Task details:
Your job is to set down the listing again exactly as it stands.

══════════

-- ==== Sys2Proof/Machine/Units.lean ====
section
/-!
DEFINITION. The arithmetic of the Device Operation Layer (45_device_ops R190 to R207): payload
layouts, decodings of the typed accessors, and the encodings of the SET accessors.
-/

namespace Sys2Proof

open Config

/-- What the Device Operation Layer hands to the host on Success (10_state R23, 45_device_ops
R186). Scaled values are exact rationals, a numerator over a denominator (R202). -/
inductive Value where
  /-- No value: a call that has none, or one that did not end in Success. -/
  | none
  | bytes (b : List Byte)
  | natural (n : Nat)
  | integer (z : Int)
  | rational (num : Int) (den : Nat)
  | flag (b : Bool)
  | flags (f1 f2 f3 : Bool)
deriving DecidableEq, Repr

/-- A width in bytes, as the `len` operand of a READ (R196). -/
def widthLen : Width → Word16
  | .one => 1
  | .two => 2
  | .four => 4

/-- Payload of a read: address, then length (R190). -/
def readPayload (addr len : Word16) : List Byte := le16 addr ++ le16 len

/-- Payload of a write or a register-write: address, then data (R191, R193). -/
def writePayload (addr : Word16) (data : List Byte) : List Byte := le16 addr ++ data

/-- The first byte of a response's parameters; the length was checked before (R192). -/
def firstByte (b : List Byte) : Byte := b.headD 0

/-- Unsigned direct value of a parameter list of the width read (R197). -/
def unsignedOf : Width → List Byte → Nat
  | .one, b => (firstByte b).toNat
  | .two, b => ((u16Of b).map (·.toNat)).getD 0
  | .four, b => ((u32Of b).map (·.toNat)).getD 0

/-- Little-endian signed reassembly of a parameter list of the width read (R200, R201). -/
def signedOf : Width → List Byte → Int
  | .one, b => (firstByte b).toInt
  | .two, b => (s16Of b).getD 0
  | .four, b => (s32Of b).getD 0

/-- The raw integer of a parameter list, by signedness and width (R196). -/
def rawOf (signed : Bool) (w : Width) (b : List Byte) : Int :=
  if signed then signedOf w b else (unsignedOf w b : Int)

/-- A raw integer in a row's units, exactly (R202): a fraction where the scale is one. -/
def scaledValue (e : Row) (raw : Int) : Value :=
  if e.den ≠ 1 then .rational (raw * e.num) e.den
  else if e.signed then .integer (raw * e.num)
  else .natural (raw * e.num).toNat

/-- Torque enable: `b[0] != 0` (R203). -/
def torqueValue (b : List Byte) : Value := .flag (firstByte b != 0)

/-- Drive mode: three flags by the fixed masks (R198). -/
def driveModeValue (p : Params) (b : List Byte) : Value :=
  .flags ((firstByte b &&& p.mask1) != 0) ((firstByte b &&& p.mask2) != 0)
    ((firstByte b &&& p.mask3) != 0)

/-- A numeric quantity: the raw integer of the row's width and signedness, times its scale (R197, R199 to
R202, R205 to R207). -/
def numericValue (e : Row) (b : List Byte) : Value := scaledValue e (rawOf e.signed e.width b)

/-- Return delay time: the scale times `b[0]` (R204). -/
def delayValue (e : Row) (b : List Byte) : Value := scaledValue e (rawOf e.signed .one b)

/-- What `GET_q` makes of the parameter bytes (R197 to R207). -/
def decodeQuantity (p : Params) (q : Quantity) (b : List Byte) : Value :=
  match q with
  | .torqueEnable => torqueValue b
  | .presentPosition => numericValue p.regmap.presentPosition b
  | .goalPosition => numericValue p.regmap.goalPosition b
  | .presentVelocity => numericValue p.regmap.presentVelocity b
  | .goalVelocity => numericValue p.regmap.goalVelocity b
  | .presentCurrent => numericValue p.regmap.presentCurrent b
  | .goalCurrent => numericValue p.regmap.goalCurrent b
  | .temperature => numericValue p.regmap.temperature b
  | .delayTime => delayValue p.regmap.delayTime b
  | .driveMode => driveModeValue p b
  | .operatingMode => numericValue p.regmap.operatingMode b
  | .baudRate => numericValue p.regmap.baudRate b

/-- The byte `SET_torque_enable` writes (R203). -/
def torqueByte (on : Bool) : Byte := if on then 0x01 else 0x00

/-- The byte `SET_delay_time` writes: `(us + 1) / 2`, or none when it does not fit and the parameter
of U9 says refuse (R204; 93_implementation_defined U9; log 14). -/
def delayByte (p : Params) (us : Nat) : Option Byte :=
  if (us + 1) / 2 ≤ 255 then some (BitVec.ofNat 8 ((us + 1) / 2))
  else
    match p.delayOverflow with
    | .refuse => none
    | .truncate => some (BitVec.ofNat 8 ((us + 1) / 2))
    | .saturate => some 0xFF

/-- A code operand of a SET: one byte (R206, R207); none when the number is no byte. -/
def codeByte (n : Nat) : Option (List Byte) :=
  if n ≤ 255 then some [BitVec.ofNat 8 n] else none

/-- A raw integer at a row's width, little-endian (R196, R199: the inverse of the reassembly). -/
def rawBytes (w : Width) (raw : Word32) : List Byte := (le32 raw).take (widthLen w).toNat

/-- An unsigned direct value at a row's width (R197); a value that does not fit is a free raw integer
(log 34). -/
def unsignedBytes (q : Quantity) (w : Width) (n : Nat) : List Byte :=
  rawBytes w (if n < 256 ^ (widthLen w).toNat then BitVec.ofNat 32 n else freeRaw q n 1)

/-- The drive-mode byte with these three flags (R198), the other bits free (log 34). -/
def driveModeByte (p : Params) (f1 f2 f3 : Bool) : Byte :=
  (freeModeBits &&& ~~~(p.mask1 ||| p.mask2 ||| p.mask3)) ||| (if f1 then p.mask1 else 0) |||
    (if f2 then p.mask2 else 0) ||| (if f3 then p.mask3 else 0)

/-- A value in units as a fraction: the whole numbers over 1. None for a flag or a byte list. -/
def Value.fraction : Value → Option (Int × Nat)
  | .none => Option.none
  | .bytes _ => Option.none
  | .natural n => some (n, 1)
  | .integer z => some (z, 1)
  | .rational num den => some (num, den)
  | .flag _ => Option.none
  | .flags _ _ _ => Option.none

/-- What a SET of a scaled quantity writes, at its row's width: the conversion from units is open (R202,
93_implementation_defined U8), so the raw integer is free (log 34). -/
def scaledBytes (p : Params) (q : Quantity) (v : Value) : Option (List Byte) :=
  v.fraction.map (fun x => rawBytes (p.regmap.row q).width (freeRaw q x.1 x.2))

/-- What `SET_q` writes for a value (R197, R198, R202 to R204, R206, R207). None: the value is not of the
quantity's kind, or U9 refuses it. -/
def encodeQuantity (p : Params) (q : Quantity) (v : Value) : Option (List Byte) :=
  match q, v with
  | .torqueEnable, .flag on => some [torqueByte on]
  | .temperature, .natural n => some (unsignedBytes .temperature p.regmap.temperature.width n)
  | .delayTime, .natural us => (delayByte p us).map (fun b => [b])
  | .driveMode, .flags f1 f2 f3 => some [driveModeByte p f1 f2 f3]
  | .operatingMode, .natural n => codeByte n
  | .baudRate, .natural n => codeByte n
  | .presentPosition, v => scaledBytes p .presentPosition v
  | .goalPosition, v => scaledBytes p .goalPosition v
  | .presentVelocity, v => scaledBytes p .presentVelocity v
  | .goalVelocity, v => scaledBytes p .goalVelocity v
  | .presentCurrent, v => scaledBytes p .presentCurrent v
  | .goalCurrent, v => scaledBytes p .goalCurrent v
  | _, _ => none

/-- `code(target_baud)`: the first row of `BAUD_CODE` with that rate; a free value for a rate that
has none (R207, R211; log 13). -/
def baudCodeOf (p : Params) (baud : Word32) : Byte :=
  match p.baudCode.find? (fun row => row.2 = baud) with
  | some row => row.1
  | none => freeBaudCode baud

end Sys2Proof
end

══════════

Result of this exercise:
-- ==== Sys2Proof/Machine/Units.lean ====
section
/-!
DEFINITION. The arithmetic of the Device Operation Layer (45_device_ops R190 to R207): payload
layouts, decodings of the typed accessors, and the encodings of the SET accessors.
-/

namespace Sys2Proof

open Config

/-- What the Device Operation Layer hands to the host on Success (10_state R23, 45_device_ops
R186). Scaled values are exact rationals, a numerator over a denominator (R202). -/
inductive Value where
  /-- No value: a call that has none, or one that did not end in Success. -/
  | none
  | bytes (b : List Byte)
  | natural (n : Nat)
  | integer (z : Int)
  | rational (num : Int) (den : Nat)
  | flag (b : Bool)
  | flags (f1 f2 f3 : Bool)
deriving DecidableEq, Repr

/-- A width in bytes, as the `len` operand of a READ (R196). -/
def widthLen : Width → Word16
  | .one => 1
  | .two => 2
  | .four => 4

/-- Payload of a read: address, then length (R190). -/
def readPayload (addr len : Word16) : List Byte := le16 addr ++ le16 len

/-- Payload of a write or a register-write: address, then data (R191, R193). -/
def writePayload (addr : Word16) (data : List Byte) : List Byte := le16 addr ++ data

/-- The first byte of a response's parameters; the length was checked before (R192). -/
def firstByte (b : List Byte) : Byte := b.headD 0

/-- Unsigned direct value of a parameter list of the width read (R197). -/
def unsignedOf : Width → List Byte → Nat
  | .one, b => (firstByte b).toNat
  | .two, b => ((u16Of b).map (·.toNat)).getD 0
  | .four, b => ((u32Of b).map (·.toNat)).getD 0

/-- Little-endian signed reassembly of a parameter list of the width read (R200, R201). -/
def signedOf : Width → List Byte → Int
  | .one, b => (firstByte b).toInt
  | .two, b => (s16Of b).getD 0
  | .four, b => (s32Of b).getD 0

/-- The raw integer of a parameter list, by signedness and width (R196). -/
def rawOf (signed : Bool) (w : Width) (b : List Byte) : Int :=
  if signed then signedOf w b else (unsignedOf w b : Int)

/-- A raw integer in a row's units, exactly (R202): a fraction where the scale is one. -/
def scaledValue (e : Row) (raw : Int) : Value :=
  if e.den ≠ 1 then .rational (raw * e.num) e.den
  else if e.signed then .integer (raw * e.num)
  else .natural (raw * e.num).toNat

/-- Torque enable: `b[0] != 0` (R203). -/
def torqueValue (b : List Byte) : Value := .flag (firstByte b != 0)

/-- Drive mode: three flags by the fixed masks (R198). -/
def driveModeValue (p : Params) (b : List Byte) : Value :=
  .flags ((firstByte b &&& p.mask1) != 0) ((firstByte b &&& p.mask2) != 0)
    ((firstByte b &&& p.mask3) != 0)

/-- A numeric quantity: the raw integer of the row's width and signedness, times its scale (R197, R199 to
R202, R205 to R207). -/
def numericValue (e : Row) (b : List Byte) : Value := scaledValue e (rawOf e.signed e.width b)

/-- Return delay time: the scale times `b[0]` (R204). -/
def delayValue (e : Row) (b : List Byte) : Value := scaledValue e (rawOf e.signed .one b)

/-- What `GET_q` makes of the parameter bytes (R197 to R207). -/
def decodeQuantity (p : Params) (q : Quantity) (b : List Byte) : Value :=
  match q with
  | .torqueEnable => torqueValue b
  | .presentPosition => numericValue p.regmap.presentPosition b
  | .goalPosition => numericValue p.regmap.goalPosition b
  | .presentVelocity => numericValue p.regmap.presentVelocity b
  | .goalVelocity => numericValue p.regmap.goalVelocity b
  | .presentCurrent => numericValue p.regmap.presentCurrent b
  | .goalCurrent => numericValue p.regmap.goalCurrent b
  | .temperature => numericValue p.regmap.temperature b
  | .delayTime => delayValue p.regmap.delayTime b
  | .driveMode => driveModeValue p b
  | .operatingMode => numericValue p.regmap.operatingMode b
  | .baudRate => numericValue p.regmap.baudRate b

/-- The byte `SET_torque_enable` writes (R203). -/
def torqueByte (on : Bool) : Byte := if on then 0x01 else 0x00

/-- The byte `SET_delay_time` writes: `(us + 1) / 2`, or none when it does not fit and the parameter
of U9 says refuse (R204; 93_implementation_defined U9; log 14). -/
def delayByte (p : Params) (us : Nat) : Option Byte :=
  if (us + 1) / 2 ≤ 255 then some (BitVec.ofNat 8 ((us + 1) / 2))
  else
    match p.delayOverflow with
    | .refuse => none
    | .truncate => some (BitVec.ofNat 8 ((us + 1) / 2))
    | .saturate => some 0xFF

/-- A code operand of a SET: one byte (R206, R207); none when the number is no byte. -/
def codeByte (n : Nat) : Option (List Byte) :=
  if n ≤ 255 then some [BitVec.ofNat 8 n] else none

/-- A raw integer at a row's width, little-endian (R196, R199: the inverse of the reassembly). -/
def rawBytes (w : Width) (raw : Word32) : List Byte := (le32 raw).take (widthLen w).toNat

/-- An unsigned direct value at a row's width (R197); a value that does not fit is a free raw integer
(log 34). -/
def unsignedBytes (q : Quantity) (w : Width) (n : Nat) : List Byte :=
  rawBytes w (if n < 256 ^ (widthLen w).toNat then BitVec.ofNat 32 n else freeRaw q n 1)

/-- The drive-mode byte with these three flags (R198), the other bits free (log 34). -/
def driveModeByte (p : Params) (f1 f2 f3 : Bool) : Byte :=
  (freeModeBits &&& ~~~(p.mask1 ||| p.mask2 ||| p.mask3)) ||| (if f1 then p.mask1 else 0) |||
    (if f2 then p.mask2 else 0) ||| (if f3 then p.mask3 else 0)

/-- A value in units as a fraction: the whole numbers over 1. None for a flag or a byte list. -/
def Value.fraction : Value → Option (Int × Nat)
  | .none => Option.none
  | .bytes _ => Option.none
  | .natural n => some (n, 1)
  | .integer z => some (z, 1)
  | .rational num den => some (num, den)
  | .flag _ => Option.none
  | .flags _ _ _ => Option.none

/-- What a SET of a scaled quantity writes, at its row's width: the conversion from units is open (R202,
93_implementation_defined U8), so the raw integer is free (log 34). -/
def scaledBytes (p : Params) (q : Quantity) (v : Value) : Option (List Byte) :=
  v.fraction.map (fun x => rawBytes (p.regmap.row q).width (freeRaw q x.1 x.2))

/-- What `SET_q` writes for a value (R197, R198, R202 to R204, R206, R207). None: the value is not of the
quantity's kind, or U9 refuses it. -/
def encodeQuantity (p : Params) (q : Quantity) (v : Value) : Option (List Byte) :=
  match q, v with
  | .torqueEnable, .flag on => some [torqueByte on]
  | .temperature, .natural n => some (unsignedBytes .temperature p.regmap.temperature.width n)
  | .delayTime, .natural us => (delayByte p us).map (fun b => [b])
  | .driveMode, .flags f1 f2 f3 => some [driveModeByte p f1 f2 f3]
  | .operatingMode, .natural n => codeByte n
  | .baudRate, .natural n => codeByte n
  | .presentPosition, v => scaledBytes p .presentPosition v
  | .goalPosition, v => scaledBytes p .goalPosition v
  | .presentVelocity, v => scaledBytes p .presentVelocity v
  | .goalVelocity, v => scaledBytes p .goalVelocity v
  | .presentCurrent, v => scaledBytes p .presentCurrent v
  | .goalCurrent, v => scaledBytes p .goalCurrent v
  | _, _ => none

/-- `code(target_baud)`: the first row of `BAUD_CODE` with that rate; a free value for a rate that
has none (R207, R211; log 13). -/
def baudCodeOf (p : Params) (baud : Word32) : Byte :=
  match p.baudCode.find? (fun row => row.2 = baud) with
  | some row => row.1
  | none => freeBaudCode baud

end Sys2Proof
end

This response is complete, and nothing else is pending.